The framing the industry repeats

If you read enterprise AI privacy posts from the past two years, one claim shows up in almost every one of them: you cannot do PII protection on streaming AI responses. The argument goes something like this. Streaming sends tokens to the client as the model generates them. PII detection needs a sentence-level window — names span words, IBANs span a fixed character count, addresses span clauses. Run a recogniser on each chunk and you miss everything that crosses a chunk boundary. Wait for the full response and you've lost the latency benefit that made streaming worth doing in the first place. Therefore: pick streaming or pick PII protection, not both.

The argument is correct as stated. It is also a non-sequitur as soon as you separate the two distinct problems people are conflating when they say "PII protection on streaming responses." Lucairn shipped streaming on all four of our LLM endpoints (/v1/messages, /v1/chat/completions, /api/v1/mcp/messages, /api/v1/proxy/messages) on 2026-05-07, gated by STREAMING_ENABLED on the gateway and ON by default on hosted gateway.lucairn.eu.
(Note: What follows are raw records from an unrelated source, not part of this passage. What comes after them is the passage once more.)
/-- Does a tick of timer n that is due lie before a write at position `p`: in an earlier cycle for a write of a count or of
TMR_STAT, which the tick of its own cycle follows, and in that cycle at the latest for the other registers (R11, R199)? -/
def Cell.tickBefore (c : Cell) (n : Fin 8) (off p : Nat) : Bool :=
  let own := off == Reg.TMR_STAT || (decide (off < Reg.TMR_GO) && off % 0x20 == Reg.TMR_CNT % 0x20)
  let late := if own && c.timerOn n.val 0 then c.beam.fpos - p else 0
  c.tickDue n && decide (c.tmrDiv n.val ≤ c.tmr.presc[n] - late)

/-- The position that RST_LCMP holds (R87). -/
def Cell.lcmpPos (c : Cell) : Nat := c.fld Reg.RST_LCMP 31 20 * c.cpl + c.fld Reg.RST_LCMP 19 0

/-- Does it lie in the line that the beam is in, not yet compared?. DEDUCED, unsafe, log entry 50. -/
def Cell.lcmpDue (c : Cell) : Bool :=
  decide (c.fld Reg.RST_LCMP 31 20 + 1 = c.beam.started) && decide (c.fld Reg.RST_LCMP 19 0 < c.cpl) &&
    decide (c.evt.lcmpFrom ≤ c.lcmpPos)

/-- Does an event that has not been handled lie at or before a register write at position `p` (R89, R132, R182, R199)?
DESIGN CHOICE, safe, log entry 3. -/
def Cell.eventBefore (c : Cell) (off p : Nat) : Bool :=
  let block := off / 0x1000
  decide (c.counted ≤ p) || (decide (c.beam.started < c.vtotal) && decide (c.beam.started * c.cpl ≤ p)) ||
    (match c.nextSlot with
    | some q => decide (q < p)
    | none => false) ||
    (block == 0xB && match c.nextBoundary with
    | some q => decide (q ≤ p)
    | none => false) ||
    (c.lcmpDue && ((off == Reg.RST_LCMP && decide (c.lcmpPos ≤ p)) || (off == Reg.RST_STAT && decide (c.lcmpPos < p)))) ||
    (block == 8 && (List.finRange 8).any fun n => c.dmaReady n && decide ((c.chan n).acts < p)) ||
    (block == 9 && (List.finRange 8).any fun n => c.skipNow n || c.tickBefore n off p)

/-- Let a register store that lies behind a beam event take its effect (R27). DEDUCED, unsafe, log entry 5. -/
def Cell.flush (c : Cell) : Cell := match c.cpu.straddle with
  | some (off, v, p) => { c with cpu := { c.cpu with straddle := none } }.storeReg off v p
  | none => c

/-- The same, once no beam event lies before it any more. DESIGN CHOICE, safe, log entry 3.
DEDUCED, unsafe, log entry 5. -/
def Cell.settle (c : Cell) : Cell := match c.cpu.straddle with
  | some (off, _, p) => if c.eventBefore off p then c else c.flush
  | none => c

def Cell.markStep (c : Cell) : Cell :=
  if c.cpu.dbg.stepping then { c with cpu := { c.cpu with dbg := { c.cpu.dbg with stepped := true } } } else c
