-- ==== Sys2Proof/Machine/CellLoad.lean ====
section
/-! DEFINITION. The session image container, the audio graph and its program, and the start of a session
(12_admission_and_session_life.md, R225, R304 to R311). -/

namespace Sys2Proof.Machine

/-! ## The container (R304 to R307) -/

/-- A field of a byte string, most significant byte first. -/
def field (bs : Bytes) (off n : Nat) : Nat := beNat (slice bs off n)

/-- Round up to whole blocks of 4,096 bytes. -/
def blockUp (n : Nat) : Nat := (n + 4095) / 4096 * 4096

/-- First offset at or above `off` whose byte is not 0x00, within `n` bytes. -/
def firstNonzero (bs : Bytes) (off n : Nat) : Option Nat :=
  ((slice bs off n).zipIdx.find? fun q => q.1 != 0).map fun q => off + q.2

/-- Where the parts of an image begin. -/
structure ImageParts where
  blocks  : Nat
  nsect   : Nat
  isSigned : Bool
  siglen  : Nat
  tableEnd : Nat
  dataAt  : Nat
  deriving DecidableEq, Repr

def imageParts (img : Bytes) : ImageParts :=
  let d := field img 8 4
  let t := 4096 + blockUp (32 * d)
  ⟨d, field img 12 2, bit (field img 6 2) 0, field img 40 4, t, t + blockUp (field img 40 4)⟩

/-- An entry of the section table (R306). -/
structure Section where
  typ    : Nat
  first  : Nat
  length : Nat
  dest   : Nat
  deriving DecidableEq, Repr

def sectionAt (img : Bytes) (k : Nat) : Section :=
  let b := 140 + 24 * k
  ⟨field img b 2, field img (b + 4) 4, field img (b + 8) 4, field img (b + 12) 4⟩

def sections (img : Bytes) : List Section := (List.range (field img 12 2)).map (sectionAt img)

/-- Blocks that a section occupies. -/
def Section.blocks (s : Section) : Nat := (s.length + 4095) / 4096

/-- The first entry of the section table, in order, whose blocks lie outside the image or belong to an earlier section:
its number. -/
def badPlacement (d : Nat) (ss : List Section) : Option Nat :=
  (ss.zipIdx.find? fun q =>
    q.1.length != 0 && (decide (d < q.1.first + q.1.blocks) || (ss.take q.2).any fun t =>
      t.length != 0 && decide (q.1.first < t.first + t.blocks ∧ t.first < q.1.first + q.1.blocks))).map Prod.snd

/-- What breaks R304 to R306 in the header block, its fields in the order of their offsets before the blocks that the
sections occupy: the byte offset (R313, code 0x04). DEDUCED, unsafe, log entry 75. -/
def headerFault (img : Bytes) (tenant : Nat) : Option Nat :=
  let p := imageParts img
  let check := fun (bad : Bool) (off : Nat) => if bad then some off else none
  let entry := fun k => (check (field img (140 + 24 * k + 2) 2 != 0) (140 + 24 * k + 2)).or
    (check (field img (140 + 24 * k + 16) 8 != 0) (140 + 24 * k + 16))
  let ss := sections img
  (check (field img 0 4 != 0x53565449) 0).or <|
  (check (field img 4 2 != 1) 4).or <|
  (check (decide (1 < field img 6 2)) 6).or <|
  (check (decide (p.blocks = 0 ∨ 263168 < p.blocks)) 8).or <|
  (check (decide (p.nsect = 0 ∨ 32 < p.nsect)) 12).or <|
  (check (field img 14 2 != 0) 14).or <|
  (check (field img 16 8 != tenant) 16).or <|
  (check (p.siglen != if p.isSigned then 4627 else 0) 40).or <|
  (check (!p.isSigned && field img 44 32 != 0) 44).or <|
  ((List.range p.nsect).findSome? entry).or <|
  (firstNonzero img (140 + 24 * p.nsect) (4096 - (140 + 24 * p.nsect))).or <|
  ((badPlacement p.blocks ss).map fun k => 140 + 24 * k + 4).or <|
  check ((ss.map Section.blocks).sum != p.blocks) 8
We did not solve the unsolvable. We separated two problems and shipped the smaller one.

This post explains the separation, the architectural reason it works in our specific shape, and what we deliberately did not build.

The two problems people conflate

Here are the two problems lurking inside "PII protection on streaming AI responses."

Problem A — output-side raw-PII detection. The model emits text token by token. Some of that text might contain PII. Detect it before each chunk leaves the gateway, redact it, and only forward the safe version to the client. This is the unsolvable-at-low-latency problem. Sentence-window NLP recall on partial text is bad. Hash-based pattern matching needs the full pattern. Edge cases multiply: what if a name spans three chunks? What if an IBAN is split across the chunk boundary by tokenisation? What if the model emits a real email address one character at a time over four streamed deltas? Industry research has not produced a low-latency, high-recall sentence-window NLP solution for this, and the operational risk of shipping anything less than high-recall is large: a single missed pattern is a real-world PII leak that you advertised your system would prevent.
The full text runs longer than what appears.